もちろんADC年鑑とか見ればあーこういうセンスの良い広告あったね!とかありますけど、
お茶の間に本当に浸透した広告でこういうの日本皆無じゃないですか?


で、日本のCMってそんなんばっか。
タレントが薄っぺらい説明する。


で、それはある程度通用すると思うんだけど、
そういう影響力で売ることをし始めると、
ますます鼻からグローバルに売ること考えて商売しないといけなくなるし、
日本はとりあえず日本のマーケットを意識した製品しか作ってないように見えるし、
ほんと目先の利益にしがみつくので精一杯なんだな...と思える。

しかも最近はそういう広告を作る方にも限界が来て、
広告業界自体のブラックさも問題視され始めて来てるし。

もう限界よねこのやり方。


それはきっとバブって、コピーライター全盛期の、
それこそ「言葉の綾」で勝負し始めた時に気付くべきだったのかも知れない。

コピーが必要ないってことじゃなくて、
そういうフェーズは一過性だぞ。

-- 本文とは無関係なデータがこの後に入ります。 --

-- ==== Sys2Proof/WellFormed.lean ====
section
/-!
DEFINITION. When a command is well formed: it is what its row of the table says it is. The operands of most
rows are well formed by their types; the checks below are those a type cannot say.
-/

namespace Sys2Proof

/-- Whether the command's operands are those of its row. A row that receives a valid frame carries a valid frame
(R158); a transit frame has a transit kind (R164); the two rows for unknown codes carry a code that
names nothing (R97, R173, chapter 12.3). -/
def Instr.wellFormed : Instr → Bool
  | .frameWhileSyncing _ f => Machine.rawValid f
  | .unacceptedFrame _ f => Machine.rawValid f
  | .transitFrame _ f => Machine.rawValid f && decide (0x80 ≤ f.kind.toNat)
  | .unknownRequest _ _ kind => decide (12 ≤ kind.toNat)
  | .unknownMgmtOperation _ _ op _ => decide (10 ≤ op.toNat)
  | .powerOn => true
  | .resetPin _ => true
  | .idleMark _ => true
  | .invalidReception _ _ => true
  | .silenceTimerExpiry _ => true
  | .syncWindowExpiry _ => true
  | .idleMarkSend _ => true
  | .frameBegin _ => true
  | .transmissionComplete _ => true
  | .rawLevelChange _ _ => true
  | .inputFilterExpiry _ => true
  | .sample _ _ => true
  | .channelSilenceExpiry _ => true
  | .standstillTimerExpiry => true
  | .sampleLoss => true
  | .channelDiscrepancy => true
  | .slip _ => true
  | .carReport _ _ => true
  | .carReportTimeout _ => true
  | .loadExpiry _ => true
  | .demand _ _ => true
  | .demandTimerExpiry => true
  | .brakeState _ _ => true
  | .brakeAnswerWindowExpiry => true
  | .decelerationCheckExpiry => true
  | .brakeReset _ _ => true
  | .railReset _ _ _ => true
  | .call _ _ => true
  | .consoleCall _ _ _ _ => true
  | .cancelCall _ _ _ _ => true
  | .holdSoft _ _ => true
  | .holdHard _ _ => true
  | .dispatch _ _ => true
  | .resume _ _ => true
  | .setCap _ _ _ => true
  | .setMode _ _ _ => true
  | .setFlag _ _ _ _ => true
  | .enterService _ _ => true
  | .leaveService _ _ => true
  | .driveState _ _ => true
  | .readyTimerExpiry => true
  | .torqueProofTimerExpiry => true
  | .statusTimerExpiry => true
  | .doorState _ _ => true
  | .doorAnswerWindowExpiry _ _ => true
  | .closeTimerExpiry _ _ _ => true
  | .stateTimerExpiry _ => true
  | .pulseStartOffset _ => true
  | .pulseEndOffset _ => true
  | .gateRequest _ _ => true
  | .fareAnswer _ _ => true
  | .fareDeadlineExpiry _ => true
  | .gatePassage _ _ => true
  | .waitPassDeadlineExpiry _ => true
  | .mgmtRead _ _ => true
  | .mgmtWrite _ _ => true
  | .commit _ _ _ => true
  | .abandon _ _ _ => true
  | .setLock _ _ _ => true
  | .nextNotice _ _ _ => true
  | .clearCounters _ _ _ => true
  | .invalidateCache _ _ _ => true
  | .clearGate _ _ _ => true
  | .store _ _ _ => true
  | .storeComplete _ => true
  | .reload _ _ _ => true
  | .powerLoss => true

end Sys2Proof
end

って。
気付くべきだった。

もちろん知ってて、しっかり次の価値創造に投資して来たところが、
今も強く残り続けてる会社だと思うから、
日本の会社全部がという話ではないけどさ。

ほんと、今の日本のCM見てると、
日本が作るものの80%はなんの進歩もしてないな、
やばいなってしか思えない。


無理に売るやり方が変わらない限り、
このまんま日本は衰退してくのは目に見えてる。


以上。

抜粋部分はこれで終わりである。